US downgrade ‘precipitous, wrong and dangerous’ says Legg Mason’s Bill Miller

Standard & Poor’s decision to downgrade US sovereign debt was, at best, an ingnorant one notes Bill Miller, the chief investment officer for Legg Mason Capital Management.

At best, S&P showed a stunning ignorance and complete disregard for the potential consequences of its actions on a fragile global financial system. S&P chose to take this action after the worst week in US equity markets since 2008, a week which not only saw stocks fall sharply, but which also witnessed a dangerous escalation in the ongoing European debt crisis with spreads widening to post-Euro records in systemically-important countries such as Italy and Spain amid general political paralysis. The action was wholly unnecessary and the timing could not have been worse. Compounding this, the reasoning was poor, and consequences both short and long term for the global financial system are completely unpredictable.
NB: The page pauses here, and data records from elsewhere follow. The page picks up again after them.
/-- A binding write of the Guarded Write Port; Chitin remembers which domain has the channel (R408). -/
def State.droneBind (s : State) (req : Requester) (c : Nat) (w : BitVec 32) : State :=
  let x := s.part.guardAccess req (.drn (c / 256)) (0x400 + 4 * (c % 256))
  if !x.1 then { s with part := x.2 }
  else
    let last := match Sparse.get s.trust.drone 0 c with
      | 0 => none
      | n => some (n - 1)
    let res := x.2.bindCheck req c w last
    let t1 : Trust := if res = 0 ∧ w.getLsbD 0 then { s.trust with drone := Sparse.set s.trust.drone 0 c (w.toNat / 2 % 64 + 1) } else s.trust
    { s with part := x.2.bindWrite c w res, trust := t1 }

/-! ### Meanings -/

/-- DOORBELL_WRITE (R88). -/
def execDoorbellWrite (d : Fin 64) (slot : Fin 256) (prod : BitVec 16) (s : State) := s.via (fun p => p.doorbell d slot prod.toNat)

/-- CHANNEL_RESET (R103). -/
def execChannelReset (d : Fin 64) (slot : Fin 256) (s : State) :=
  s.via (fun p => p.ifPermitted (.cf d) (.drc d slot) 0x100 (fun q => q.chReset d slot))

/-- CHANNEL_EN_WRITE (R107). -/
def execChannelEnWrite (d : Fin 64) (slot : Fin 256) (en : Bool) (s : State) :=
  s.via (fun p => p.ifPermitted (.cf d) (.drc d slot) 0x100 (fun q => q.chEnable d slot en))

/-- DESCRIPTOR_FETCH (R105). -/
def execDescriptorFetch (d : Fin 64) (slot : Fin 256) (s : State) := s.via (fun p => p.chFetch d slot)

/-- DESCRIPTOR_RUN (R107): one request of the channel. -/
def execDescriptorRun (d : Fin 64) (slot : Fin 256) (s : State) := s.via (fun p => p.chRun d slot)

/-- DESCRIPTOR_COMPLETE (R107). -/
def execDescriptorComplete (d : Fin 64) (slot : Fin 256) (s : State) := s.via (fun p => p.chDone d slot)

/-- DRONE_BIND_WRITE (R104) of CH_BIND[c] of a Drone, by Colony or Chitin. -/
def execDroneBindWrite (req : Requester) (drone : Fin 2) (c : Fin 256) (w : Word) (s : State) : Host.Outcome State Fault Refusal :=
  .next (s.droneBind req (256 * drone.val + c.val) w)

end Sys2Proof.Machine
end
It is totally unacceptable that privately-owned, for-profit companies should have special, legally sanctioned status at the heart of financial system to function as quasi-regulatory authorities whose opinions can determine what securities financial institutions can hold, how much capital they need, what the borrowing costs of every member of the system will be, all based on secret deliberations without any accountability. The disastrously flawed ratings of these agencies were at the heart of the financial crisis of 2008, and this unilateral action by S&P threatens to create mayhem yet again in the system by creating uncertainty about the ability of the United States to function in its unique and critical role in the global financial system.


There was no need for S&P to rush to judgment just days after a bruising political battle had secured a bipartisan agreement to raise the debt ceiling through the next election cycle and which initiated a process to begin to cut spending and address the nation’s long term fiscal imbalances. Neither Fitch nor Moody’s saw any need to do so, and Moody’s indicated that contrary to S&P they saw the agreement as “a turning point in fiscal policy” and declared that a downgrade would be “premature.” It is unclear what benefit S&P saw in taking action when it did. It is perfectly clear they either did not consider or didn’t care what the consequences of this hasty and rash decision might be.


In addition to being precipitous and ill timed, it is also wrong. Warren Buffett as usual was right in his analysis, saying S&P was wrong to downgrade and that the US should be “quadruple A.” There are at least three reasons why S&P was wrong to downgrade. First, it is incredible that S&P should think the US is less creditworthy on a short or long term basis now than it was two weeks ago, when an agreement to raise the debt ceiling had not been reached, both parties appeared intransigent, and contingency plans were being considered including prioritizing payments or even declaring the debt ceiling null and void under Section 4 or the 14th Amendment.